==== SUPPLIED RECORDS ====
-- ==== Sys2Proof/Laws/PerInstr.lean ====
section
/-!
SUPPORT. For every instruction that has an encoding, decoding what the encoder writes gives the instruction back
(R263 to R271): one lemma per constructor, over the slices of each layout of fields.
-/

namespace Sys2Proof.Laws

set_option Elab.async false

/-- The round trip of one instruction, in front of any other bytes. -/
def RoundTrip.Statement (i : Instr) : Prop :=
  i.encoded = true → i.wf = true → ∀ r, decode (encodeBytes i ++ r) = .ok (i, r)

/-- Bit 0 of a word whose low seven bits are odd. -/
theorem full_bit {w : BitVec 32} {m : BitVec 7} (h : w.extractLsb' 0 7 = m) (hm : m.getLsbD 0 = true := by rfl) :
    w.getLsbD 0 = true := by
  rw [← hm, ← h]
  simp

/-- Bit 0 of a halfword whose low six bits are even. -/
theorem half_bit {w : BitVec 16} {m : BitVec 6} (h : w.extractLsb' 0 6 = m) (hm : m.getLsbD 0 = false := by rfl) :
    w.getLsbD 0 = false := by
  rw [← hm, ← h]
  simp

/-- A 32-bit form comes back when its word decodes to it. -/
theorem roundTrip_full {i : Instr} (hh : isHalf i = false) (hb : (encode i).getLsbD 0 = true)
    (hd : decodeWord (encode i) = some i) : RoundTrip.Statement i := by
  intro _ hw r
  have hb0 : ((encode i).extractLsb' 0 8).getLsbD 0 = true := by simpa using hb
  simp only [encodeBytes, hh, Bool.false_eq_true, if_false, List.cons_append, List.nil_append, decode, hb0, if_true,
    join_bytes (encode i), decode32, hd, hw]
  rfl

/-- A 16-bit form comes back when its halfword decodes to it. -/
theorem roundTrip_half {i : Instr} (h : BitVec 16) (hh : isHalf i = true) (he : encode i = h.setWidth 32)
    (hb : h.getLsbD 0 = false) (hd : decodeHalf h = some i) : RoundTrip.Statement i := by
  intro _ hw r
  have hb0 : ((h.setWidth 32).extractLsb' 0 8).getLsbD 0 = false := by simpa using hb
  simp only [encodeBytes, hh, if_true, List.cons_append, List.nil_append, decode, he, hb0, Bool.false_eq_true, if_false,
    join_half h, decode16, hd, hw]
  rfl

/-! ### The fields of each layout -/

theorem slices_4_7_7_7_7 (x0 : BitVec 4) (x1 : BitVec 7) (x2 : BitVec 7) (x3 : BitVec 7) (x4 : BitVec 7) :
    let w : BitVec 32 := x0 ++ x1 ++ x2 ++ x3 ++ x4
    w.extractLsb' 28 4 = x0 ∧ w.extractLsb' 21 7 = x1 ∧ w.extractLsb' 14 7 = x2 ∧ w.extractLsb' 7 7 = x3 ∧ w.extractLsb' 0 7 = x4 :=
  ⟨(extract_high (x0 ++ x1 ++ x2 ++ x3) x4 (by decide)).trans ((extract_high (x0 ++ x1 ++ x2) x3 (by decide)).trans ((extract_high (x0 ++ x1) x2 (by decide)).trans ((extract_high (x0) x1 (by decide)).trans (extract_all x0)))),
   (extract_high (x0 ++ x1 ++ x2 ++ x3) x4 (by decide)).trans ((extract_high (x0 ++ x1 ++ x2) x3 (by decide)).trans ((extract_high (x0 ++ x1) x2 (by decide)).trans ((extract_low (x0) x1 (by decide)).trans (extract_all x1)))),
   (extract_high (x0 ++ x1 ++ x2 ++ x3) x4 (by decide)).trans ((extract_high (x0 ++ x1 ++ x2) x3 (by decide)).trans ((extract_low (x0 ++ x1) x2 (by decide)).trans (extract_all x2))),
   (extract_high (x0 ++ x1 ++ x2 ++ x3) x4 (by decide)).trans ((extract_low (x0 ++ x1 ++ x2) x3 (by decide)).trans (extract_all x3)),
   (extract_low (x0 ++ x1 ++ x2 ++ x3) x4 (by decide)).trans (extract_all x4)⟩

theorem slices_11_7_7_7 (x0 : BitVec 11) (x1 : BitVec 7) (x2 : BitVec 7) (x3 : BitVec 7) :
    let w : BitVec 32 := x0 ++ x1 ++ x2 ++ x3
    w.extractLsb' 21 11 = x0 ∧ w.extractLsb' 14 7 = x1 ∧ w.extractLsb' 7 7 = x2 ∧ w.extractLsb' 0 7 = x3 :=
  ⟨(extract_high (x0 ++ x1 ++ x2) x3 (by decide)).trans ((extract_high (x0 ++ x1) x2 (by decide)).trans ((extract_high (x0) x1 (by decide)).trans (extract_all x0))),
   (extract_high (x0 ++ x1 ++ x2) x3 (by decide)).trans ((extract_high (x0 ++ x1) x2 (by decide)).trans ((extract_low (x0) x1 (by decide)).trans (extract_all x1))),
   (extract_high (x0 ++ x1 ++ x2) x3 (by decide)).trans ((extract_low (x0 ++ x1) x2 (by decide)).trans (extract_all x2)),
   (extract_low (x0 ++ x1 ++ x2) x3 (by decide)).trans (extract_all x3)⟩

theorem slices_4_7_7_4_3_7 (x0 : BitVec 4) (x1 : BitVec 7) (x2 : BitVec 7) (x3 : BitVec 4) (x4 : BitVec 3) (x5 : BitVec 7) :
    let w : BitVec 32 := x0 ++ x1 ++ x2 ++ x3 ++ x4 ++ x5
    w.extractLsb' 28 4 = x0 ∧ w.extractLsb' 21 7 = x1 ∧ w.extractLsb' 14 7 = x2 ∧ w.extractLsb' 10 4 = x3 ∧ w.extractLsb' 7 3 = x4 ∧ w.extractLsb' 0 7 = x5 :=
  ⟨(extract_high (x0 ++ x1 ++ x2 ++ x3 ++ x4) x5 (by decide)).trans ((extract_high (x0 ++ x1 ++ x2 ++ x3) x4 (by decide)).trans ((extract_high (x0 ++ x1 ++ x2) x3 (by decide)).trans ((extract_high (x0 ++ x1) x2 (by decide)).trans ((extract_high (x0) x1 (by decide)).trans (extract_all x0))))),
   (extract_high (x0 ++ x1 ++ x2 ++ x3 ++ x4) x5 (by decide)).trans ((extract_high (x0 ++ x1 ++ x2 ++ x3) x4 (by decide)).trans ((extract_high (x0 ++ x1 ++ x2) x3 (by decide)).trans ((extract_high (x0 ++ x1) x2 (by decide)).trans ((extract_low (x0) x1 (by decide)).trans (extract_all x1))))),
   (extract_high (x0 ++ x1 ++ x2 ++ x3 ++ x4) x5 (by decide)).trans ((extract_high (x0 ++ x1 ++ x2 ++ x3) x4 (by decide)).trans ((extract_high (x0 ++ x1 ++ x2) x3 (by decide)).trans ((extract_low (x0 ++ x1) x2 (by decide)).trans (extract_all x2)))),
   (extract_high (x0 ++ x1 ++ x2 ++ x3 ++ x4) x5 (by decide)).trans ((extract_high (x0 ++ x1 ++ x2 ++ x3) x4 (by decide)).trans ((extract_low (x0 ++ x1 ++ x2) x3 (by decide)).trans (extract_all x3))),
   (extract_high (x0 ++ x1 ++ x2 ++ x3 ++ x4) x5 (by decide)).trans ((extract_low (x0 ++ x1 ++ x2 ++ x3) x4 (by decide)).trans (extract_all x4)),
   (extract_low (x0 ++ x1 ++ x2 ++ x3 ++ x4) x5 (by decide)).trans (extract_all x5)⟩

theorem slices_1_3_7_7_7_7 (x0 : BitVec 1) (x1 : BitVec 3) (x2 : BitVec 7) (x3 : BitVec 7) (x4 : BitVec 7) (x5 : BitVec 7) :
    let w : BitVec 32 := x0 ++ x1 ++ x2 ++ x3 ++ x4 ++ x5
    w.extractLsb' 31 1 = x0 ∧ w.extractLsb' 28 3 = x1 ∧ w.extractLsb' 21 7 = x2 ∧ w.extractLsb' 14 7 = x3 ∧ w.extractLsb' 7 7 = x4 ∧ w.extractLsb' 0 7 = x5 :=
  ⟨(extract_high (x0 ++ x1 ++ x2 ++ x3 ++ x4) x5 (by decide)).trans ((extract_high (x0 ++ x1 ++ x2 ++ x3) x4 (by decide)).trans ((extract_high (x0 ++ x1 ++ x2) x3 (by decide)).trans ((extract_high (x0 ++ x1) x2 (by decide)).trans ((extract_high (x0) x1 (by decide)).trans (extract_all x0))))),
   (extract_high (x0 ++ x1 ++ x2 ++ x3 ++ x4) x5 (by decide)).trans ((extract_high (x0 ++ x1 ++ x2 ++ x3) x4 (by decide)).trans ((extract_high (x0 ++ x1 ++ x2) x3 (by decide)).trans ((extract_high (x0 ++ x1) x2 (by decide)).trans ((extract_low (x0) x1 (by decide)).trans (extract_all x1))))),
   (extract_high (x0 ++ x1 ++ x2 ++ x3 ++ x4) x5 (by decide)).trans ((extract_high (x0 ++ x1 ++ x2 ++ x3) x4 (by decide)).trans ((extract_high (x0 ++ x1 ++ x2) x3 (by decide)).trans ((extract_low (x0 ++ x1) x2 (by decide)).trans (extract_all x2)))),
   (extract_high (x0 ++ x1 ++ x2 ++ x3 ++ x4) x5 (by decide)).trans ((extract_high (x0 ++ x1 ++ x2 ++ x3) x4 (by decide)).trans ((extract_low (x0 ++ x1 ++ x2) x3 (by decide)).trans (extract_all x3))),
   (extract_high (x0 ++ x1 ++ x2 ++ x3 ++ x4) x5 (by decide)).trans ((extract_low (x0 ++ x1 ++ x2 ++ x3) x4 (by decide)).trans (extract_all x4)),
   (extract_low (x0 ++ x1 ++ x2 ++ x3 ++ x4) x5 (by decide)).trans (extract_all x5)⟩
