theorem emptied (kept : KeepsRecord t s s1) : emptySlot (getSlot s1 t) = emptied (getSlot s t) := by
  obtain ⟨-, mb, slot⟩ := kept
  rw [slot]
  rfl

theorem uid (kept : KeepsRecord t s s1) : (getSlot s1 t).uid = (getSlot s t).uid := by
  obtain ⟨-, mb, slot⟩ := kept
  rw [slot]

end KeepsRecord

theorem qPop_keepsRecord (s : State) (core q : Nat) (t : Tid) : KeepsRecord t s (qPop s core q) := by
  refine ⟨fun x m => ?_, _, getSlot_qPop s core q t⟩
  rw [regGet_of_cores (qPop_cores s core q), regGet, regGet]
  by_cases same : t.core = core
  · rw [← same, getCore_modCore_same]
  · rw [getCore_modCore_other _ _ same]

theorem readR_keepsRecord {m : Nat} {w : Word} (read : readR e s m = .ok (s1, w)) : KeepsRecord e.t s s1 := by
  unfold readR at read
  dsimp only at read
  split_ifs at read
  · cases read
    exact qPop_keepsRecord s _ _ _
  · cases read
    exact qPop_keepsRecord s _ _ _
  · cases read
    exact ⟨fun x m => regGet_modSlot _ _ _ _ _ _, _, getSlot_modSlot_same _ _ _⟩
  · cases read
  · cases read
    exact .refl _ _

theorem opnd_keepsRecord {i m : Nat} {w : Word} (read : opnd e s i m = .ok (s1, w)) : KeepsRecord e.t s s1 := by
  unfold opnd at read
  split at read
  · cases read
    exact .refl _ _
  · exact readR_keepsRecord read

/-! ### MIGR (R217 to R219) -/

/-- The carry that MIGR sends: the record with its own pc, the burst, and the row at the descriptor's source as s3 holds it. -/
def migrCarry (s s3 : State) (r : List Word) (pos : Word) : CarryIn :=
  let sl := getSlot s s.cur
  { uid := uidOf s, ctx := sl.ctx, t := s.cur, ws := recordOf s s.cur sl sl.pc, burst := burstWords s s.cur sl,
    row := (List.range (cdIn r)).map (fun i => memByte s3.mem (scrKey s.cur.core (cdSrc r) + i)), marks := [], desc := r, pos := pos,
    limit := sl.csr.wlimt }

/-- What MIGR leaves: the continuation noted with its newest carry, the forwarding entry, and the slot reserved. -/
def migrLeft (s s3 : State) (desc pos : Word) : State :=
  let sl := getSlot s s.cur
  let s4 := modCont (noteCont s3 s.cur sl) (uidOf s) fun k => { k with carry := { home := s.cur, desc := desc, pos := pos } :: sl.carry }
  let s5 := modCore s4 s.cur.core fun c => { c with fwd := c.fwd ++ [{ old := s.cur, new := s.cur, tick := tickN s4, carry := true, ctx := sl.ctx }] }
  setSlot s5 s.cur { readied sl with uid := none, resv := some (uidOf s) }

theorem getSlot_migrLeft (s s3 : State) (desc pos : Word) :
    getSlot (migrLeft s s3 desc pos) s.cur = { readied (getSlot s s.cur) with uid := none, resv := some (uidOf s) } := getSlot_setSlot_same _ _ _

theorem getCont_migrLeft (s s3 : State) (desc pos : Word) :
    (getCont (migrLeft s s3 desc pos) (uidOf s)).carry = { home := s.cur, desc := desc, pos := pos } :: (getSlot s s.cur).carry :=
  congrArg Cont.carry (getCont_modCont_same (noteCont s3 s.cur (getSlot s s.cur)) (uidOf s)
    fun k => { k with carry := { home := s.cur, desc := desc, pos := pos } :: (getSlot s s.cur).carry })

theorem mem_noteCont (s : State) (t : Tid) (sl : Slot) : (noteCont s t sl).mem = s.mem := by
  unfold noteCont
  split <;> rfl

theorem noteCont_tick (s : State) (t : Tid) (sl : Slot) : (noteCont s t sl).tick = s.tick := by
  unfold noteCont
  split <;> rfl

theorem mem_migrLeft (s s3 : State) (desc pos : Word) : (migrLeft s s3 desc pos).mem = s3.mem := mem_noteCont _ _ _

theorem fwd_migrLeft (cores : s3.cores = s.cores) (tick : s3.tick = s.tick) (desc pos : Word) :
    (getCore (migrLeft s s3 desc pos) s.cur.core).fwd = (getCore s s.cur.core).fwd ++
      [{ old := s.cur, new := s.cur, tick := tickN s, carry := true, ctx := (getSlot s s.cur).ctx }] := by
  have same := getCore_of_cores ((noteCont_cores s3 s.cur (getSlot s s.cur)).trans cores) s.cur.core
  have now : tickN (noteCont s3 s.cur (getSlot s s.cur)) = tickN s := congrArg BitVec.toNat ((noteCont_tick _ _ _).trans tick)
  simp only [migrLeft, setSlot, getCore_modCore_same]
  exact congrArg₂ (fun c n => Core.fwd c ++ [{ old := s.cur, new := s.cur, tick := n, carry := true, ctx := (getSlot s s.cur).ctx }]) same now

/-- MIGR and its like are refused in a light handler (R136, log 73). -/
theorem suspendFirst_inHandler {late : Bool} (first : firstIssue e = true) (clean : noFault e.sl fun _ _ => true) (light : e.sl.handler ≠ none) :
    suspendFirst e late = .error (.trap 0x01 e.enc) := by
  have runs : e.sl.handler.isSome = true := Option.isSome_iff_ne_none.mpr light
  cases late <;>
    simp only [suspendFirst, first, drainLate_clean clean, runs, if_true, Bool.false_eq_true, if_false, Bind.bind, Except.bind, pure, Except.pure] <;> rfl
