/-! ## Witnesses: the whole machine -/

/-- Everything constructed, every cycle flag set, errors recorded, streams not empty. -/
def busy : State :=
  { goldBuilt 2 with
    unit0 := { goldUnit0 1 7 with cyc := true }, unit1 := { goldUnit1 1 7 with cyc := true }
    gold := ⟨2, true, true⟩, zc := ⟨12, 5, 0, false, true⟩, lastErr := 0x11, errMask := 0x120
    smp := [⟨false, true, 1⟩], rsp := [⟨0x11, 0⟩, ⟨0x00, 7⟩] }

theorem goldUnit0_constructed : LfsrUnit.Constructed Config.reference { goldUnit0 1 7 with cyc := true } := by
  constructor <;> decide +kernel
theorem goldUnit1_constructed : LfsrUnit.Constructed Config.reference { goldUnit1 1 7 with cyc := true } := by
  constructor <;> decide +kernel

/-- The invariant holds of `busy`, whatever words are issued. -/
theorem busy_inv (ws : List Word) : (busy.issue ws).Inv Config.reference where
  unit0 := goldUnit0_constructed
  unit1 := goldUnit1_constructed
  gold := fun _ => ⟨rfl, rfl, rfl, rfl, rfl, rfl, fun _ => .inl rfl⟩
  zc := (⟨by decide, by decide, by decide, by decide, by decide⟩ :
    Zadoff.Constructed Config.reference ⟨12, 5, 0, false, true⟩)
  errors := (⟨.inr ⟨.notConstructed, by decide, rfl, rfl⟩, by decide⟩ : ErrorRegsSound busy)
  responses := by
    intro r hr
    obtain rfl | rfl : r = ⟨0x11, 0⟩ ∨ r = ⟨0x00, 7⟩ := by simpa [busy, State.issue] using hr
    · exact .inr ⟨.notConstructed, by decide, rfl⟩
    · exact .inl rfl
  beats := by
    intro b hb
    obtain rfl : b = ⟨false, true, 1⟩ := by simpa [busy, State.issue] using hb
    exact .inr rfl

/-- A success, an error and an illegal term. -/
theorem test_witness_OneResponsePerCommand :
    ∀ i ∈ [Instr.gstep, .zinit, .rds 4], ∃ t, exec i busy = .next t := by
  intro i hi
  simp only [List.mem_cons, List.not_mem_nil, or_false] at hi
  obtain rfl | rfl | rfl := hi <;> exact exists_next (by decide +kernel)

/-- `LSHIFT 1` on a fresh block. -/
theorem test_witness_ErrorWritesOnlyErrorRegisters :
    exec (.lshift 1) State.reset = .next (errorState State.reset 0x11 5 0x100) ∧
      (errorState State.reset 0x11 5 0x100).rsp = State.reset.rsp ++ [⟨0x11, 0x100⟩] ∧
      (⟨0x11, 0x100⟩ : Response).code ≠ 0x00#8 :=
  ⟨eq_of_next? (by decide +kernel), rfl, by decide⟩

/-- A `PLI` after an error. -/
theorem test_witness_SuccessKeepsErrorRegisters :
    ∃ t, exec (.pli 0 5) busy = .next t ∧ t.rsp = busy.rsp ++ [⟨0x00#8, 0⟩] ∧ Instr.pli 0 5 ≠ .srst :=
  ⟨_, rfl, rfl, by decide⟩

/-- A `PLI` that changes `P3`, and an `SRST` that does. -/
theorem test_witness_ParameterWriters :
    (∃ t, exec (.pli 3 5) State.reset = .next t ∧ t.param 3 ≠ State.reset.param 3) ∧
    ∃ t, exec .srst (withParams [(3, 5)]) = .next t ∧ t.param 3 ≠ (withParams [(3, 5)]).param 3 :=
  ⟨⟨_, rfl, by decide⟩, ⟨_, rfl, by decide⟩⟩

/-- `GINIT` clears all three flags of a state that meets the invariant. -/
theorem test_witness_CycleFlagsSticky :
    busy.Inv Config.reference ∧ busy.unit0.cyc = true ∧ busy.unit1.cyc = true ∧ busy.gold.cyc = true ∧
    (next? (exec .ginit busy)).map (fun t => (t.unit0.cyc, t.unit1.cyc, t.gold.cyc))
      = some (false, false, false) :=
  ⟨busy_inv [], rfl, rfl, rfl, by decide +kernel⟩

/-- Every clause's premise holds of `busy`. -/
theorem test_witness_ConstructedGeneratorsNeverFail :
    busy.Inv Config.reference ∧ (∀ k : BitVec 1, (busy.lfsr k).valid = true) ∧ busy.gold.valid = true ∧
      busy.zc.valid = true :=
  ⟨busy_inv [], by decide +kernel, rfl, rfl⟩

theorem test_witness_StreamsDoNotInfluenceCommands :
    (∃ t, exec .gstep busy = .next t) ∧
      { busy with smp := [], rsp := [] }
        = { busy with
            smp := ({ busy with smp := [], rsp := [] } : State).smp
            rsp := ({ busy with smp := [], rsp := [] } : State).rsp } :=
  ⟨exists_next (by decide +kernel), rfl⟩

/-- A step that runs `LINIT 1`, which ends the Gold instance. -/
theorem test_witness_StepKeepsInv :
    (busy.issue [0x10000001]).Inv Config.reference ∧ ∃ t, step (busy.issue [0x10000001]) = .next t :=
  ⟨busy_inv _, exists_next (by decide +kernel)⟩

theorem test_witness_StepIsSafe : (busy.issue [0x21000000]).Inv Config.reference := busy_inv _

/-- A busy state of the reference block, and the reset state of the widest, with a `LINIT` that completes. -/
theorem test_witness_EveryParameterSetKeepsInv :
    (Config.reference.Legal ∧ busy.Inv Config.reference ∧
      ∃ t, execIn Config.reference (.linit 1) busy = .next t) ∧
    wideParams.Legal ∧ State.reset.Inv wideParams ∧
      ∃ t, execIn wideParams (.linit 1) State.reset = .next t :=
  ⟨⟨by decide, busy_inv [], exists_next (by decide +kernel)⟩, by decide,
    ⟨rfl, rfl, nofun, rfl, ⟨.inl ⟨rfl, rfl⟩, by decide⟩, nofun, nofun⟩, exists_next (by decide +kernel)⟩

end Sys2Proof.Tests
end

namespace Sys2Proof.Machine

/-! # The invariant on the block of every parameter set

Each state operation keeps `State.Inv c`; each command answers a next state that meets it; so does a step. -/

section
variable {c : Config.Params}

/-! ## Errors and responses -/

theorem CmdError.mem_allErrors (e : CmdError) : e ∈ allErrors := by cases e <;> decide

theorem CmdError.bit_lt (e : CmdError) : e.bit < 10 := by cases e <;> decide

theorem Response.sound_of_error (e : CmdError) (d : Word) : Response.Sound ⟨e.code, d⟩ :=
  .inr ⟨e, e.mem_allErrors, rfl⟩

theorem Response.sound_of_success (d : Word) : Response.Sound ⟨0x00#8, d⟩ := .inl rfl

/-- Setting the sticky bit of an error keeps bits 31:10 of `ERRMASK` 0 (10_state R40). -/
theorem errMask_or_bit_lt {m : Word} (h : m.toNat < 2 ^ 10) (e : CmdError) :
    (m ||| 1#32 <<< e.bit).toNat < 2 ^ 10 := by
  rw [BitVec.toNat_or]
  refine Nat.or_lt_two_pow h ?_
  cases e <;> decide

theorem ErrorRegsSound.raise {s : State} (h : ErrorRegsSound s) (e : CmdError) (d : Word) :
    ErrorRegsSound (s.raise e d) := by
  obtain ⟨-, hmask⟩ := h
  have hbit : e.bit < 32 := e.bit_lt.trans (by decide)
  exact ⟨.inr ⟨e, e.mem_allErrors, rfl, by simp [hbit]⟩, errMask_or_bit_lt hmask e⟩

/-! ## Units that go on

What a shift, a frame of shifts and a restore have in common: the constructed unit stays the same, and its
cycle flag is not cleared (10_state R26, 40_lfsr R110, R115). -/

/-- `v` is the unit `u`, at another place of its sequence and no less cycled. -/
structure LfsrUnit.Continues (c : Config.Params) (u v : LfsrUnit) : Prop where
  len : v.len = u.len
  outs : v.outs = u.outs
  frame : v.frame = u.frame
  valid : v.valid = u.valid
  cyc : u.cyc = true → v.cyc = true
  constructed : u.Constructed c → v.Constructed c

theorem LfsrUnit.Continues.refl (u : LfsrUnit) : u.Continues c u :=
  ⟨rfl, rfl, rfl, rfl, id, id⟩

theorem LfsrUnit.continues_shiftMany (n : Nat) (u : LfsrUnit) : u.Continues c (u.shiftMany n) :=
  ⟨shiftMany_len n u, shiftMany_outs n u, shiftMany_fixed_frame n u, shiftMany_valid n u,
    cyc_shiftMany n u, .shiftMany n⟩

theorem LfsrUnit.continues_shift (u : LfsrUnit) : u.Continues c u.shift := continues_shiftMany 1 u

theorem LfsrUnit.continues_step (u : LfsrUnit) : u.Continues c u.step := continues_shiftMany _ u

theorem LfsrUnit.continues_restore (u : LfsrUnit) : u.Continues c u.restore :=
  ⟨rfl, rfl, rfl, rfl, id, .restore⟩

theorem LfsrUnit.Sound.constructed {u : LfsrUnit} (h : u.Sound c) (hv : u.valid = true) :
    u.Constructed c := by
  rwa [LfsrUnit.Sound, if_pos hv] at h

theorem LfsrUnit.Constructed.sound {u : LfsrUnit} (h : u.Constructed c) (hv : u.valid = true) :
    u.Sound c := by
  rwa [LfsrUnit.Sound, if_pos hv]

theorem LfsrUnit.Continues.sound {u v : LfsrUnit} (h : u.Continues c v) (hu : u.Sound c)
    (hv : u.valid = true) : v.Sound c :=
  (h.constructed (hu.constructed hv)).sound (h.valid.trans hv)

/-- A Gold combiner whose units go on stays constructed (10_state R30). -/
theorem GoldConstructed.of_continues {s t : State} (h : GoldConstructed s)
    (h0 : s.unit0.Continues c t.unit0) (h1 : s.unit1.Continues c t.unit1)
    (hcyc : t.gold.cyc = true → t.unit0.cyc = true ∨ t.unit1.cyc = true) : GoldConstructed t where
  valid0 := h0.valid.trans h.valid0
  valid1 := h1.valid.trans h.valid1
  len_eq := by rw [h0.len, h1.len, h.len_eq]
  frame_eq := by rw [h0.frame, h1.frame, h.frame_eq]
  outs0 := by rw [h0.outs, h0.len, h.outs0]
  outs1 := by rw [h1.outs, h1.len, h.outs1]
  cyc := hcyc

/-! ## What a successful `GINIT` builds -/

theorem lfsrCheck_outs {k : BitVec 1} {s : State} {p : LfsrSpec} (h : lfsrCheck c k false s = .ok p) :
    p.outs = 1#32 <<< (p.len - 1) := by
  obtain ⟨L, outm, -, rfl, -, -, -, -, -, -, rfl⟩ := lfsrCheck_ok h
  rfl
====
→ REQUIREMENT
Transcribe the lines above between the line holding "(h : m.toNat" and the line holding "constructed : u.Constructed", inclusive, exactly as they stand and with nothing added.

→ RESPONSE FOR THIS EXERCISE
theorem errMask_or_bit_lt {m : Word} (h : m.toNat < 2 ^ 10) (e : CmdError) :
    (m ||| 1#32 <<< e.bit).toNat < 2 ^ 10 := by
  rw [BitVec.toNat_or]
  refine Nat.or_lt_two_pow h ?_
  cases e <;> decide

theorem ErrorRegsSound.raise {s : State} (h : ErrorRegsSound s) (e : CmdError) (d : Word) :
    ErrorRegsSound (s.raise e d) := by
  obtain ⟨-, hmask⟩ := h
  have hbit : e.bit < 32 := e.bit_lt.trans (by decide)
  exact ⟨.inr ⟨e, e.mem_allErrors, rfl, by simp [hbit]⟩, errMask_or_bit_lt hmask e⟩

/-! ## Units that go on

What a shift, a frame of shifts and a restore have in common: the constructed unit stays the same, and its
cycle flag is not cleared (10_state R26, 40_lfsr R110, R115). -/

/-- `v` is the unit `u`, at another place of its sequence and no less cycled. -/
structure LfsrUnit.Continues (c : Config.Params) (u v : LfsrUnit) : Prop where
  len : v.len = u.len
  outs : v.outs = u.outs
  frame : v.frame = u.frame
  valid : v.valid = u.valid
  cyc : u.cyc = true → v.cyc = true
  constructed : u.Constructed c → v.Constructed c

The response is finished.